Okay, let me preface this by saying that I have safely arrived in Crete and have been overwhelmed by this island’s beauty… And also apologize for how chaotic these next few posts will be. It’s currently day three (basically four since it’s midnight now) and I am playing catch up on posts. These last few days have been incredible, but so so busy.
I just want to write down what I remember now while I have a minute before I forget though, because a lot has happened.
The journey here was quite possibly the worst travel ordeal I have ever had the displeasure of experiencing. I’m going to keep this brief though, because this was all in the past and my present seems so bright.
For the sake of accurately keeping track of this trip though, here’s a breakdown of what went wrong:
The luggage debacle: I planned and packed to travel with only a carry on.

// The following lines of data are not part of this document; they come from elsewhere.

/-- Settles O28: the output does not depend on the chaining value, so each turn of the loop is the primitive on its own
block. -/
theorem ecbTransformsEachBlockAlone : Obligations.EcbTransformsEachBlockAlone := by
  unfold Obligations.EcbTransformsEachBlockAlone
  intro P c k T cv out cv' n hm hT h
  have hzeros : (zeros c.bs).length = c.bs := List.length_replicate
  have h0 := runBlocks_ecb_of_cv hm h (zeros c.bs)
  have hblock : ∀ j, j < n → dirBlock P c k (blockAt T c.bs j) = some (blockAt out c.bs j) := by
    intro j hj
    obtain ⟨o, v, w, -, -, -, hx, -⟩ := runBlocks_turn hT hzeros h0 j hj
    exact ((xform_ecb hm).mp hx).2
  refine ⟨runBlocks_ecb_cv hm h, (runBlocks_length h0 hT hzeros).1, hblock, fun i j hi hj hij => ?_⟩
  have hi' := hblock i hi
  rw [hij, hblock j hj] at hi'
  exact (Option.some.inj hi').symm

/-- The string whose blocks CBC chains: the output of an encryption, the input of a decryption (R74, R75). -/
def chainSource (d : Dir) (T out : List Byte) : List Byte :=
  match d with
  | .encrypt => out
  | .decrypt => T

theorem xform_cbc_next {P : Prim} {c : CipherSpec} {k x cv y v : List Byte} (hm : c.mode = .cbc)
    (h : xform P c k x cv = some (y, v)) : v = chainSource c.dir x y := by
  cases hd : c.dir with
  | encrypt => exact ((xform_cbc_encrypt hm hd).mp h).1
  | decrypt => exact ((xform_cbc_decrypt hm hd).mp h).1

theorem blockAt_chainSource (d : Dir) (T out : List Byte) (bs j : Nat) :
    blockAt (chainSource d T out) bs j = chainSource d (blockAt T bs j) (blockAt out bs j) := by cases d <;> rfl

/-- The chaining value of CBC before block `j`: `CV`, and then block `j - 1` of the chained string (R74 to R76). -/
def chainedBefore (cv S : List Byte) (bs j : Nat) : List Byte := if j = 0 then cv else blockAt S bs (j - 1)

/-- The CBC loop after each number of blocks holds the chaining value of the next block (R76). -/
theorem runBlocks_cbc_chained {P : Prim} {c : CipherSpec} {k T cv out cv' o v : List Byte} {n j : Nat} (hm : c.mode = .cbc)
    (hT : n * c.bs ≤ T.length) (hcv : cv.length = c.bs) (h : runBlocks P c k T cv n = some (out, cv')) (hj : j ≤ n)
    (hv : runBlocks P c k T cv j = some (o, v)) : v = chainedBefore cv (chainSource c.dir T out) c.bs j := by
  cases j with
  | zero =>
    exact (runBlocks_zero_eq_some.mp hv).2
  | succ i =>
    obtain ⟨-, u, w, -, -, -, hx, -, hw⟩ := runBlocks_turn hT hcv h i hj
    obtain rfl : v = w := (Prod.mk.inj (Option.some.inj (hv.symm.trans hw))).2
    rw [xform_cbc_next hm hx, ← blockAt_chainSource]
    rfl

/-- Each turn of the CBC loop transforms its block with the chaining value before it (R74, R75). -/
theorem runBlocks_cbc_turn {P : Prim} {c : CipherSpec} {k T cv out cv' : List Byte} {n j : Nat} (hm : c.mode = .cbc)
    (hT : n * c.bs ≤ T.length) (hcv : cv.length = c.bs) (h : runBlocks P c k T cv n = some (out, cv')) (hj : j < n) :
    ∃ w, xform P c k (blockAt T c.bs j) (chainedBefore cv (chainSource c.dir T out) c.bs j)
      = some (blockAt out c.bs j, w) := by
  obtain ⟨o, v, w, hv, -, -, hx, -⟩ := runBlocks_turn hT hcv h j hj
  rw [← runBlocks_cbc_chained hm hT hcv h hj.le hv]
  exact ⟨w, hx⟩

/-- Settles O29: the chained string of an encryption is its output. -/
theorem cbcEncryptChainsCiphertext : Obligations.CbcEncryptChainsCiphertext := by
  unfold Obligations.CbcEncryptChainsCiphertext
  intro P c k T cv out cv' n hm hd hT hcv h
  have hsource : chainSource c.dir T out = out := by rw [hd]; rfl
  have hlast := runBlocks_cbc_chained hm hT hcv h le_rfl h
  rw [hsource] at hlast
  refine ⟨(runBlocks_length h hT hcv).1, hlast, fun j hj => ?_⟩
  obtain ⟨w, hx⟩ := runBlocks_cbc_turn hm hT hcv h hj
  rw [hsource] at hx
  exact ((xform_cbc_encrypt hm hd).mp hx).2

/-- Settles O30: the chained string of a decryption is its input. -/
theorem cbcDecryptChainsInput : Obligations.CbcDecryptChainsInput := by
  unfold Obligations.CbcDecryptChainsInput
  intro P c k T cv out cv' n hm hd hT hcv h
  have hsource : chainSource c.dir T out = T := by rw [hd]; rfl
  have hlast := runBlocks_cbc_chained hm hT hcv h le_rfl h
  rw [hsource] at hlast
  refine ⟨(runBlocks_length h hT hcv).1, hlast, fun j hj => ?_⟩
  obtain ⟨w, hx⟩ := runBlocks_cbc_turn hm hT hcv h hj
  rw [hsource] at hx
  exact ((xform_cbc_decrypt hm hd).mp hx).2

/-! ### The staged result -/

/-- The result is what the tail step makes of the loop over the whole blocks (R67). -/
theorem updateResult_eq_ok_iff {P : Prim} {c : CipherSpec} {k T cv : List Byte} {f : Bool} {r : Staged} :
    updateResult P c k T cv f = .ok r ↔ ∃ out v, runBlocks P c k T cv (T.length / c.bs) = some (out, v) ∧
      tailResult P c k (tailOf T c.bs) f ⟨out, v, [], T.length / c.bs, 0⟩ = .ok r := by
  simp only [updateResult, blockCount]
  rcases runBlocks P c k T cv (T.length / c.bs) with - | ⟨out, v⟩
  · simp
  · constructor
    · exact fun h => ⟨out, v, rfl, h⟩
    · rintro ⟨_, _, ⟨⟩, h⟩
      exact h

/-- A non-final chunk keeps its tail as the carry (R70). -/
theorem tailResult_carry_iff {P : Prim} {c : CipherSpec} {k tail : List Byte} {st r : Staged} :
    tailResult P c k tail false st = .ok r ↔ r = { st with carry := tail, pad := 0 } :=
  ⟨fun h => (Except.ok.inj h).symm, fun h => congrArg Except.ok h.symm⟩

/-- A final encrypt chunk ends in its transformed pad block (R77). -/
theorem tailResult_pad_iff {P : Prim} {c : CipherSpec} {k tail : List Byte} {st r : Staged} (hd : c.dir = .encrypt) :
    tailResult P c k tail true st = .ok r ↔ ∃ y w, xform P c k (padApply tail c.bs) st.cv = some (y, w) ∧
      r = ⟨st.out ++ y, w, [], st.cnt + 1, c.bs - tail.length⟩ := by
  simp only [tailResult, if_true, hd, padResult]
  rcases xform P c k (padApply tail c.bs) st.cv with - | ⟨y, w⟩
  · simp
  · simp [eq_comm]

I’d heard all the luggage nightmares and given the complicated nature of my many flights, figured I’d skip the hassle by packing light.
I was ON my plane with my carry on when a stewardess asked to check my bag in, “for free”, because of how crowded my flight was.
Fine, I said. I couldn’t argue it at that point. (This gets better later on.)
My flight from Baltimore to Detroit went fine. My flight into Amsterdam followed the same. When I showed up in Amsterdam however, I was told my next flight to Athens was severely overbooked under presumptive cancellations and I was put on standby.
Two hours later I watched my plane take off without me. And then I was told that my next flight wouldn’t be rescheduled until midnight… meaning I would miss my connecting flight from Athens to Crete.
Insert tears. Big, ugly tears. Mind you, I was half asleep and fairly hormonal at this point.
The tears did the job, though.
They decided to reroute me through Dusseldorf and I agreed simply because it meant I’d be able to make my connecting flight to Crete. I made one request though: special attention for my last minute checked bag.
Spoiler: my bag was not paid special attention.
The (Continued) Luggage Debacle
I show up in Athens and spend a good hour waiting for my luggage. I watched the belt slowly empty out before finally approaching the counter. I spent another hour simply waiting in line before getting sassed by a tiny Grecian man, who didn’t seem to understand (or simply did not care) that my flight to Crete was taking off as he slowly hobbled around.
I cried again. Only he actually did not care. He did manage to locate my bag, however, which I greatly appreciated. It turned out my bag hadn’t made it past Dusseldorf. Delightful.
And then it got better. He asked for contact information and I realized that in waiting for my baggage I hadn’t gotten a SIM card for my phone. And as I went to pull up my program directors information, my American phone died. And although I had my American charger, my international adapter was in my luggage.. which was in Dusseldorf.
More tears. Actual oceans were slipping down my face. All I could think was my flight is about to take off without me, and without my phone I can’t call anyone to let them know where I am to pick me up, and I smell, and I’m tired… and then everything began to unravel.
I then made a decision: I haphazardly wrote down what information I could remember and decided I couldn’t wait any longer. If nothing else, my last task would be to make this final flight: I had twenty minutes and an entire airport / security line to navigate… so I booked it. I actually sprinted harder than I did back in my field hockey days (frankly, I surprised myself).
I ended up making it by hair.
By this point though, I was so stressed, so upset, so overwhelmed, and so smelly, that I made myself sleep on the short flight into Crete simply because I no longer wanted to be awake. At every turn, something had gone wrong.
But then something changed. I made it to Crete and as I walked out of the airport and looked up at the sky, all I could see were stars. Stars for miles and miles, and a bright shinning moon. And I almost cried out of happiness (although by this point I was practically run dry of tears) because it was just so beautiful.
I had finally made it to where I needed to be, and all of my past anxieties seemed to melt away.
I had made it.
Let me rephrase: I made it, and it has been wonderful ever since.